Therese Nelson, one of many artists behind the large imitation eggs displayed in storefronts and elsewhere through May 2, instructed visitors to Leonard's Coffeehouse Saturday in decorating real eggs Ukrainian style.
Nelson explained Ukrainians and other Orthodox Christians abstaining from meat and dairy products during Lent found a festive way to use eggs hatched by their chickens during that time.
After poking a hole at one end of an egg and draining the yolk through it, they dipped a writing tool called a kistka into hot wax and used it to inscribe on the shells a variety of images and shapes.
The technique is similar to using a crayon to draw or write on a boiled egg before dipping it into a cup of water tinged with food coloring. But because a much finer wax tip is used, a more intricate design can be created.
Nelson said in ancient times, it was common for Christians in the Ukraine to incorporate a cross, as a symbol of Christ, as well as flowers, grass, waves and other elements of nature into the designs.
"Eggs have been a symbol for Easter always," she said, adding the spherical shape of one has symbolized the cycle of life and especially the life, death and resurrection of Christ.
Nelson said even the colors represented certain things for people of various cultures. For some, red symbolized hope as it served as a reminder of the blood shed by Christ for everyone's sins, she noted.

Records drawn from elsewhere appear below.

/-- A work `a` that waits for nothing is taken once: what only `a` changes, by `g`, the clock event changes by `g`. -/
theorem runWorks_once {β : Type} (m : ClockEv → β) (g : β → β) (a : Work) (free : workBefore a = [])
    (rank : Work → Nat) (run : Work → ClockEv → ClockEv) (keeps : ∀ w x, w ≠ a → m (run w x) = m x)
    (does : ∀ x, m (run a x) = g (m x)) (n : Nat) (left : List Work) (x : ClockEv) (ha : a ∈ left)
    (nodup : left.Nodup) (enough : left.length ≤ n) : m (runWorks rank run n left x) = g (m x) := by
  induction n generalizing left x with
  | zero =>
    rw [List.eq_nil_of_length_eq_zero (Nat.le_zero.1 enough)] at ha
    cases ha
  | succ n ih =>
    simp only [runWorks]
    split
    · rename_i hw
      have hready : a ∈ left.filter (ready left) := List.mem_filter.2 ⟨ha, by simp [ready, free]⟩
      rw [mostUrgent_eq_none rank _ hw] at hready
      cases hready
    · rename_i w hw
      have hmem : w ∈ left := List.mem_of_mem_filter (mostUrgent_mem rank _ w hw)
      by_cases hwa : w = a
      · subst hwa
        rw [runWorks_eq_of_notMem m w rank run keeps _ _ _ nodup.not_mem_erase, does]
      · have hlen : (left.erase w).length ≤ n := by
          rw [List.length_erase_of_mem hmem]
          omega
        rw [ih _ _ ((List.mem_erase_of_ne (Ne.symm hwa)).2 ha) (nodup.erase w) hlen, keeps w x hwa]

/-! ### The rollover of the wash-day counters (R18) -/

/-- The record after a clock event that delivers a rollover, or none. -/
def Vehicle.rolledIf (rollover : Bool) (v : Vehicle) : Vehicle := if rollover then v.rollover else v

@[simp] theorem rolledIf_number (b : Bool) (v : Vehicle) : (v.rolledIf b).number = v.number := by cases b <;> rfl

@[simp] theorem map_rolledIf_false (l : List Vehicle) : l.map (Vehicle.rolledIf false) = l := List.map_id' l

theorem runWork_fleetRollover_lasting (dayStart d : Nat) (age : Nat → Nat) (x : ClockEv) :
    (runWork dayStart d age .fleetRollover x).e.s.lasting = x.e.s.lasting.map Vehicle.rollover :=
  mapFleet_lasting Vehicle.rollover Vehicle.rollover x.e.s rollover_lasting

/-- Every other piece of work keeps the lasting parts. -/
theorem runWork_lasting (dayStart d : Nat) (age : Nat → Nat) (w : Work) (x : ClockEv) (hw : w ≠ .fleetRollover) :
    (runWork dayStart d age w x).e.s.lasting = x.e.s.lasting := by
  cases w with
  | fleetRollover => exact absurd rfl hw
  | rolloverSweep =>
    simp only [runWork]
    split <;> simp
  | rosterRollover => exact rosterRollover_lasting { x.e with sweep := false }
  | rolloverNotice => exact post_lasting _ _ x.e.s
  | dayStartChange | laneKeys | placement | stations | charge | pullOut => simp [runWork]

theorem worksOf_nodup (rollover dayStartMoves : Bool) : (worksOf rollover dayStartMoves).Nodup := by
  cases rollover <;> cases dayStartMoves <;> decide

theorem fleetRollover_mem_worksOf (rollover dayStartMoves : Bool) :
    Work.fleetRollover ∈ worksOf rollover dayStartMoves ↔ rollover = true := by
  cases rollover <;> cases dayStartMoves <;> decide

/-- The events that the clock delivers roll every record over once if they hold a rollover event, and not at all otherwise. -/
theorem deliver_lasting (rollover : Bool) (d : Nat) (age : Nat → Nat) (s : State) :
    (s.deliver rollover d age).lasting = s.lasting.map (Vehicle.rolledIf rollover) := by
  have keeps := fun w x => runWork_lasting s.clock.sEff d age w x
  simp only [State.deliver, State.deliverWith, finish_lasting]
  cases rollover with
  | false =>
    exact (runWorks_eq_of_notMem (fun x => x.e.s.lasting) .fleetRollover _ _ keeps _ _ _
      (by simp [fleetRollover_mem_worksOf])).trans (map_rolledIf_false _).symm
  | true =>
    exact runWorks_once (fun x => x.e.s.lasting) (List.map Vehicle.rollover) .fleetRollover rfl _ _ keeps
      (runWork_fleetRollover_lasting s.clock.sEff d age) _ _ _ ((fleetRollover_mem_worksOf _ _).2 rfl)
      (worksOf_nodup _ _) le_rfl

/-- The next minute, modulo 1440 (R151). -/
theorem tick_minute (c : Clock) (h : c.minute < 1440) : c.tick.minute = (c.minute + 1) % 1440 := by
  simp only [Clock.tick]
  split
  · rename_i e
    rw [e]
  · rename_i e
    have hlt : c.minute + 1 < 1440 := by omega
    exact (Nat.mod_eq_of_lt hlt).symm

theorem tick_sEff (c : Clock) : c.tick.sEff = c.sEff := by
  simp only [Clock.tick]
  split <;> rfl

theorem boundary_lasting (s : State) (h : s.clock.minute < 1440) :
    s.boundary.lasting = s.lasting.map (Vehicle.rolledIf ((s.clock.minute + 1) % 1440 == s.clock.sEff)) := by
  simp only [State.boundary, deliver_lasting, setClockFields_lasting, State.setClockFields_clock, tick_minute _ h, tick_sEff]

theorem restamp_lasting (m1 : Nat) (s : State) : (s.mapFleet (Vehicle.restamp m1)).lasting = s.lasting :=
  (mapFleet_lasting (Vehicle.restamp m1) id s fun _ => rfl).trans (List.map_id _)

/-- A jump rolls every record over once, however long it is, and only if its span holds S in effect. -/
theorem jump_lasting (m1 d1 : Nat) (s : State) :
    (s.jump m1 d1).lasting = s.lasting.map (Vehicle.rolledIf (s.clock.jumpRollsOver m1 d1)) := by
  have noRollover (h : s.clock.classify m1 d1 ≠ .forward) : s.clock.jumpRollsOver m1 d1 = false := by
    simp [Clock.jumpRollsOver, h]
  simp only [State.jump]
  cases h : s.clock.classify m1 d1 with
  | same => simp [noRollover, h]
  | first | backward => simp [noRollover, h, deliver_lasting, restamp_lasting]
  | forward => exact deliver_lasting _ _ _ _

theorem answered_jump_lasting (h : Hdr) (code : Nat) (a : Answer) (m1 d1 : Nat) (s : State) :
    (((s.takeRequest h code).jump m1 d1).respond h code a).lasting =
      s.lasting.map (Vehicle.rolledIf (s.clock.jumpRollsOver m1 d1)) := by
  rw [respond_lasting, jump_lasting, takeRequest_lasting, takeRequest_clock]

/-- The same record after a clock event: the counter and ran today are as R18 says. -/
theorem vehicle?_of_rolled {s t : State} {f : Nat} {v : Vehicle} (b : Bool)
    (h : t.lasting = s.lasting.map (Vehicle.rolledIf b)) (hv : s.vehicle? f = some v) :
    ∃ w, t.vehicle? f = some w ∧
      (b = true → w.ranToday = false ∧ w.washDays = (if v.ranToday then min (v.washDays + 1) 15 else v.washDays)) ∧
      (b = false → w.ranToday = v.ranToday ∧ w.washDays = v.washDays) ∧ (v.washDays ≤ 15 → w.washDays ≤ 15) := by
  have hf : (t.vehicle? f).map Vehicle.lasting = some (v.lasting.rolledIf b) := by
    rw [← find?_lasting, h, find?_map_number _ _ _ _ fun _ _ => rolledIf_number b _, find?_lasting, hv]
    rfl
  obtain ⟨w, hw, e⟩ := Option.map_eq_some_iff.1 hf
  have hran : w.ranToday = (v.lasting.rolledIf b).ranToday := (congrArg Vehicle.ranToday e :)
  have hdays : w.washDays = (v.lasting.rolledIf b).washDays := (congrArg Vehicle.washDays e :)
  refine ⟨w, hw, ?_⟩
  rw [hran, hdays]
  cases b with
  | false => exact ⟨nofun, fun _ => ⟨rfl, rfl⟩, fun k => k⟩
  | true =>
    refine ⟨fun _ => ⟨rfl, rfl⟩, nofun, fun k => ?_⟩
    change (if v.ranToday then min (v.washDays + 1) 15 else v.washDays) ≤ 15
    split <;> omega

theorem exec_minuteEvent (s : State) : exec .minuteEvent s = execMinuteEvent s := rfl

theorem exec_setClock (h : Hdr) (m1 d1 : Nat) (s : State) : exec (.setClock h m1 d1) s = execSetClock h m1 d1 s := rfl

theorem exec_minuteEvent_set (s : State) (hr : s.power = .running) (hu : s.clock.unset = false) :
    exec .minuteEvent s = .next s.boundary := by
  rw [exec_minuteEvent, execMinuteEvent, event_running _ s hr, hu]
  rfl

/-- A SET_CLOCK that is taken, with a minute of the day, is accepted. -/
theorem exec_setClock_accepted (h : Hdr) (m1 d1 : Nat) (s : State) (hc : Clear h 0x10 s) (hl : h.len = 5)
    (hm : m1 ≤ 1439) :
    exec (.setClock h m1 d1) s = .next (((s.takeRequest h 0x10).jump m1 (d1 % 65536)).respond h 0x10
      (.accept (.clock (s.clock.jumpReport m1 (d1 % 65536))))) := by
  rw [exec_setClock, execSetClock, request_clear h .setClock _ _ s (by simp [hl]) hc]
  simp only [ReqKind.code, if_neg (Nat.not_lt.2 hm), takeRequest_clock]

/-- Settles O16: the rollover is one piece of the work of a clock event, taken once in any order of the blocks' work, and
everything else on a clock event keeps the lasting part of every record. -/
theorem washDaysAtRollover : Obligations.WashDaysAtRollover := by
  unfold Obligations.WashDaysAtRollover
  intro s f v hr hv
  constructor
  · intro hu hm
    obtain ⟨w, hw, hroll, hnot, hbound⟩ := vehicle?_of_rolled _ (boundary_lasting s hm) hv
    exact ⟨_, w, exec_minuteEvent_set s hr hu, hw, fun e => hroll (by simpa using e), fun e => hnot (by simpa using e),
      hbound⟩
  · intro h m1 d1 hc hl hm _
    obtain ⟨w, hw, hroll, hnot, hbound⟩ := vehicle?_of_rolled _ (answered_jump_lasting h 0x10
      (.accept (.clock (s.clock.jumpReport m1 (d1 % 65536)))) m1 (d1 % 65536) s) hv
    exact ⟨_, w, _, exec_setClock_accepted h m1 d1 s hc hl hm, hw, respond_answerOn h _ _ _, hroll, hnot, hbound⟩

end Sys2Proof.Machine
end

section
/-! SUPPORT. The first seven stages of an allotment pass (R104 to R108): the time budget and the need of a vehicle, the
priority order, the split of a group's budget with its leftover, and the cut of small grants. -/

namespace Sys2Proof.Machine

/-! ### The time budget (R104) -/

theorem minutesFrom_lt (start minute : Nat) : minutesFrom start minute < 1440 := Nat.mod_lt _ (by decide)

theorem budget_of_current (x : Snapshot) (v : SnapVehicle) (due : Nat) (h : v.duty = some (.current, due)) :
    x.budget v = minutesFrom x.dayStart due - (x.serviceMinute : Int) - x.margin := by simp only [Snapshot.budget, h]

theorem budget_of_next (x : Snapshot) (v : SnapVehicle) (due : Nat) (h : v.duty = some (.next, due)) :
    x.budget v = 1440 - (x.serviceMinute : Int) + minutesFrom x.dayStart due - x.margin := by
  simp only [Snapshot.budget, h]

theorem budget_of_unbound (x : Snapshot) (v : SnapVehicle) (h : v.duty = none) :
    x.budget v =
      (if minutesFrom x.minute x.readyBy = 0 then (1440 : Int) else minutesFrom x.minute x.readyBy) - x.margin := by
  simp only [Snapshot.budget, h]

theorem budget_range_of_bound (x : Snapshot) (v : SnapVehicle) (hs : x.serviceMinute ≤ 1439) (hm : x.margin ≤ 60)
    (h : v.duty ≠ none) : -1499 ≤ x.budget v ∧ x.budget v ≤ 2879 := by
  obtain ⟨⟨day, due⟩, hd⟩ := Option.ne_none_iff_exists'.1 h
  have hdue := minutesFrom_lt x.dayStart due
  cases day with
  | current => rw [budget_of_current x v due hd]; omega
  | next => rw [budget_of_next x v due hd]; omega

theorem budget_range_of_unbound (x : Snapshot) (v : SnapVehicle) (hm : x.margin ≤ 60) (h : v.duty = none) :
    -59 ≤ x.budget v ∧ x.budget v ≤ 1440 := by
  have hready := minutesFrom_lt x.minute x.readyBy
  rw [budget_of_unbound x v h]
  split <;> omega

/-- Settles O48, by the tag of the bound duty; the range follows from the bound on a distance of minutes. -/
theorem timeBudget : Obligations.TimeBudget := by
  unfold Obligations.TimeBudget
  exact fun x v => ⟨fun due => budget_of_current x v due, fun due => budget_of_next x v due, budget_of_unbound x v,
    fun hs hm => ⟨budget_range_of_bound x v hs hm, budget_range_of_unbound x v hm⟩⟩

/-! ### The need (R105) -/

/-- The quotient rounded up is the least number that covers the dividend. -/
theorem ceilDiv_le_iff (a b n : Nat) (hb : 0 < b) : ceilDiv a b ≤ n ↔ a ≤ n * b := by
  rw [mul_comm]
  exact ceilDiv_le_iff_le_mul hb

theorem ceilDiv_pos (a b : Nat) (ha : 0 < a) (hb : 0 < b) : 0 < ceilDiv a b := by
  rw [← not_le, ceilDiv_le_iff a b 0 hb]
  omega

theorem need_of_stale (x : Snapshot) (v : SnapVehicle) (h : v.stale = true) :
    x.need v = min (x.need { v with stale := false }) x.fallback := by
  simp only [Snapshot.need, h]
  rfl

theorem need_of_runOut (x : Snapshot) (v : SnapVehicle) (h : v.stale = false) (ht : x.budget v ≤ 0) :
    x.need v = v.rating := by simp [Snapshot.need, h, ht]

theorem need_of_budget (x : Snapshot) (v : SnapVehicle) (h : v.stale = false) (ht : 0 < x.budget v) :
    x.need v = min v.rating (ceilDiv (6 * v.remaining) (x.budget v).toNat) := by
  simp [Snapshot.need, h, not_le.2 ht]

theorem need_le_fallback (x : Snapshot) (v : SnapVehicle) (h : v.stale = true) : x.need v ≤ x.fallback :=
  need_of_stale x v h ▸ min_le_right _ _

/-- One kW less than the need does not reach the target within the budget, and a need below the rating does. -/
theorem need_is_least (x : Snapshot) (v : SnapVehicle) (hrem : 1 ≤ v.remaining) (h : v.stale = false)
    (ht : 0 < x.budget v) :
    (x.need v - 1) * (x.budget v).toNat < 6 * v.remaining ∧
    (x.need v < v.rating → 6 * v.remaining ≤ x.need v * (x.budget v).toNat) := by
  have covers := fun n => ceilDiv_le_iff (6 * v.remaining) (x.budget v).toNat n (by omega)
  have hpos := ceilDiv_pos (6 * v.remaining) (x.budget v).toNat (by omega) (by omega)
  rw [need_of_budget x v h ht]
  constructor
  · rw [← not_le, ← covers]
    omega
  · intro hlt
    rw [← covers]
    omega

While pastel colors are common among today's Easter eggs, Ukrainians created brightly shaded hues using dyes derived from natural sources such as onions, for purple and red, or plants for green, she said.
Nelson added a household might decorate as many as 60 eggs during Lent.

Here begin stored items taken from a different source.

/-- The name and fields of an encoded instruction; none for an event. -/
def Instr.enc (i : Instr) : Option (Op × Fields) :=
  match i with
  | .nop f => some (.nop, f)
  | .brk f => some (.brk, f)
  | .trap f => some (.trap, f)
  | .eret f => some (.eret, f)
  | .srd f => some (.srd, f)
  | .swr f => some (.swr, f)
  | .wbase f => some (.wbase, f)
  | .rls f => some (.rls, f)
  | .icsync f => some (.icsync, f)
  | .gresume f => some (.gresume, f)
  | .gresumeNext f => some (.gresumeNext, f)
  | .gkill f => some (.gkill, f)
  | .add f => some (.add, f)
  | .sub f => some (.sub, f)
  | .mul f => some (.mul, f)
  | .mulh f => some (.mulh, f)
  | .mad f => some (.mad, f)
  | .div f => some (.div, f)
  | .rem f => some (.rem, f)
  | .min f => some (.min, f)
  | .max f => some (.max, f)
  | .and f => some (.and, f)
  | .or f => some (.or, f)
  | .xor f => some (.xor, f)
  | .shl f => some (.shl, f)
  | .shr f => some (.shr, f)
  | .popc f => some (.popc, f)
  | .clz f => some (.clz, f)
  | .brev f => some (.brev, f)
  | .bfx f => some (.bfx, f)
  | .bfi f => some (.bfi, f)
  | .kcg f => some (.kcg, f)
  | .cmp f => some (.cmp, f)
  | .sel f => some (.sel, f)
  | .movi f => some (.movi, f)
  | .moviWide f => some (.moviWide, f)
  | .addi f => some (.addi, f)
  | .addiWide f => some (.addiWide, f)
  | .f2f f => some (.f2f, f)
  | .f2i f => some (.f2i, f)
  | .i2f f => some (.i2f, f)
  | .i2i f => some (.i2i, f)
  | .pack f => some (.pack, f)
  | .unpack f => some (.unpack, f)
  | .mxq f => some (.mxq, f)
  | .mxd f => some (.mxd, f)
  | .fadd f => some (.fadd, f)
  | .fsub f => some (.fsub, f)
  | .fmul f => some (.fmul, f)
  | .ffma f => some (.ffma, f)
  | .fmin f => some (.fmin, f)
  | .fmax f => some (.fmax, f)
  | .fcmp f => some (.fcmp, f)
  | .rcp f => some (.rcp, f)
  | .rsq f => some (.rsq, f)
  | .sqrt f => some (.sqrt, f)
  | .exp2 f => some (.exp2, f)
  | .log2 f => some (.log2, f)
  | .sin f => some (.sin, f)
  | .cos f => some (.cos, f)
  | .tanh f => some (.tanh, f)
  | .tsum f => some (.tsum, f)
  | .tprod f => some (.tprod, f)
  | .fmae f => some (.fmae, f)
  | .xadd f => some (.xadd, f)
  | .xmul f => some (.xmul, f)
  | .xcmp f => some (.xcmp, f)
  | .xrenorm f => some (.xrenorm, f)
  | .xcomp f => some (.xcomp, f)
  | .xneg f => some (.xneg, f)
  | .xabs f => some (.xabs, f)
  | .xhead f => some (.xhead, f)
  | .xsplit f => some (.xsplit, f)
  | .xjoin f => some (.xjoin, f)
  | .iadd f => some (.iadd, f)
  | .isub f => some (.isub, f)
  | .imul f => some (.imul, f)
  | .idiv f => some (.idiv, f)
  | .ifma f => some (.ifma, f)
  | .icmp f => some (.icmp, f)
  | .ihull f => some (.ihull, f)
  | .imeet f => some (.imeet, f)
  | .imake f => some (.imake, f)
  | .ilo f => some (.ilo, f)
  | .ihi f => some (.ihi, f)
  | .imid f => some (.imid, f)
  | .iwid f => some (.iwid, f)
  | .ineg f => some (.ineg, f)
  | .iabs f => some (.iabs, f)
  | .isqr f => some (.isqr, f)
  | .isqrt f => some (.isqrt, f)
  | .ihalf f => some (.ihalf, f)
  | .iisempty f => some (.iisempty, f)
  | .ibis f => some (.ibis, f)
  | .ld f => some (.ld, f)
  | .st f => some (.st, f)
  | .ild f => some (.ild, f)
  | .ist f => some (.ist, f)
  | .atom f => some (.atom, f)
  | .red f => some (.red, f)
  | .fence f => some (.fence, f)
  | .pref f => some (.pref, f)
  | .ifence f => some (.ifence, f)
  | .waita f => some (.waita, f)
  | .bra f => some (.bra, f)
  | .call f => some (.call, f)
  | .bri f => some (.bri, f)
  | .calli f => some (.calli, f)
  | .ret f => some (.ret, f)
  | .exit f => some (.exit, f)
  | .yield f => some (.yield, f)
  | .spawn f => some (.spawn, f)
  | .bar f => some (.bar, f)
  | .barPass f => some (.barPass, f)
  | .mset f => some (.mset, f)
  | .mand f => some (.mand, f)
  | .mor f => some (.mor, f)
  | .mnot f => some (.mnot, f)
  | .mact f => some (.mact, f)
  | .mrd f => some (.mrd, f)
  | .vote f => some (.vote, f)
  | .shfl f => some (.shfl, f)
  | .mma f => some (.mma, f)
  | .mres f => some (.mres, f)
  | .mrel f => some (.mrel, f)
  | .mwait f => some (.mwait, f)
  | .mfence f => some (.mfence, f)
  | .mzero f => some (.mzero, f)
  | .mlda f => some (.mlda, f)
  | .msta f => some (.msta, f)
  | .mldb f => some (.mldb, f)
  | .mdrain f => some (.mdrain, f)
  | .tdef f => some (.tdef, f)
  | .tdefCommit f => some (.tdefCommit, f)
  | .tkill f => some (.tkill, f)
  | .tinfo f => some (.tinfo, f)
  | .ctwr f => some (.ctwr, f)
  | .copy f => some (.copy, f)
  | .tdec f => some (.tdec, f)
  | .launch f => some (.launch, f)
  | .tstat f => some (.tstat, f)
  | .rset f => some (.rset, f)
  | .rsetRepl f => some (.rsetRepl, f)
  | .rsplit f => some (.rsplit, f)
  | .rmerge f => some (.rmerge, f)
  | .rinv f => some (.rinv, f)
  | .rqry f => some (.rqry, f)
  | .rcomp f => some (.rcomp, f)
  | .enter f => some (.enter, f)
  | .leave f => some (.leave, f)
  | .watch f => some (.watch, f)
  | .sampl f => some (.sampl, f)
  | .cntrd f => some (.cntrd, f)
  | .resultWriteback .. => none
  | .writeAcknowledgement .. => none
  | .groupAged .. => none
  | .groupEnd .. => none
  | .poolAllocationRetry .. => none
  | .forcedSave .. => none
  | .forcedSaveRestore .. => none
  | .runaheadEntry .. => none
  | .runaheadExit .. => none
  | .panTimerExpiry .. => none
  | .panLaunch .. => none
  | .spawnStallReissue .. => none
  | .overflowMove .. => none
  | .barrierUnitArrival .. => none
  | .pendingFaultRecordWrite .. => none
  | .waitaReread .. => none
  | .waitaTimeLimit .. => none
  | .teamPreemption .. => none
  | .teamRestore .. => none
  | .unitClearComplete .. => none
  | .matrixOperationExecute .. => none
  | .matrixOperationComplete .. => none
  | .unitRelease .. => none
  | .mdrainAbort .. => none
  | .rangeWalk .. => none
  | .walkGenerationRetry .. => none
  | .rangeTableFill .. => none
  | .compactionUnitMove .. => none
  | .compactionDone .. => none
  | .sampleTag .. => none
  | .sampleRecord .. => none
  | .watchStop .. => none
  | .harrowSweep .. => none
  | .sliceAccess .. => none
  | .sectorEviction .. => none
  | .partialJoin .. => none
  | .partialFlush .. => none
  | .cLineMerge .. => none
  | .hbmScrub .. => none
  | .uncorrectableError .. => none
  | .hbmPersistentFault .. => none
  | .dieLinkResend .. => none
  | .dieLinkDown .. => none
  | .pairApertureAccess .. => none
  | .pairLinkResend .. => none
  | .pairLinkDown .. => none
  | .walkerError .. => none
  | .copyStart .. => none
  | .copyChunk .. => none
  | .copyEnd .. => none
  | .doorbell .. => none
  | .decrement .. => none
  | .teamDispatch .. => none
  | .priorityRecompute .. => none
  | .launchCompletion .. => none
  | .packageReset .. => none
  | .firmwareImage .. => none
  | .bringUp .. => none
  | .numberCommand .. => none
  | .configurationBlock .. => none
  | .startCommand .. => none
  | .retireCommand .. => none
  | .createContext .. => none
  | .addParticipant .. => none
  | .admitLaunch .. => none
  | .attestationReport .. => none
  | .revocation .. => none
  | .routeTableWrite .. => none
  | .powerThrottle .. => none
  | .thermalShutdown .. => none
  | .cxlOpen .. => none
  | .snpData .. => none
  | .snpInv .. => none
  | .snpCur .. => none
  | .hostResponse .. => none
  | .hostSectorEviction .. => none
  | .cxlMemRead .. => none
  | .cxlMemWrite .. => none
  | .biSnoopResponse .. => none
  | .flitReceive .. => none
  | .flitResend .. => none
  | .portDown .. => none
  | .accessTimeout .. => none
  | .collectiveAccept .. => none
  | .collectiveFlit .. => none
  | .handoff .. => none
  | .collectiveEnd .. => none
  | .nonInstructionFetch .. => none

The delicate pieces of art are known in the Ukraine as pysanky, from a Ukrainian word meaning to write or inscribe. But the tradition also was followed in other Eastern and Central European countries.
Kristin Grishkevich Wagstaff of Wellsburg said she enjoyed learning to decorate the eggs because it's part of her heritage.
"I had a great-aunt who made them. We could never touch her eggs. Now I know why," she said.
Wagstaff was accompanied by her daughter, Sarah, and Sarah's mother-in-law, Bonnie Myers-Toward of Saxonburg, Pa., who said it was nice that such events were being held to attract people to the city.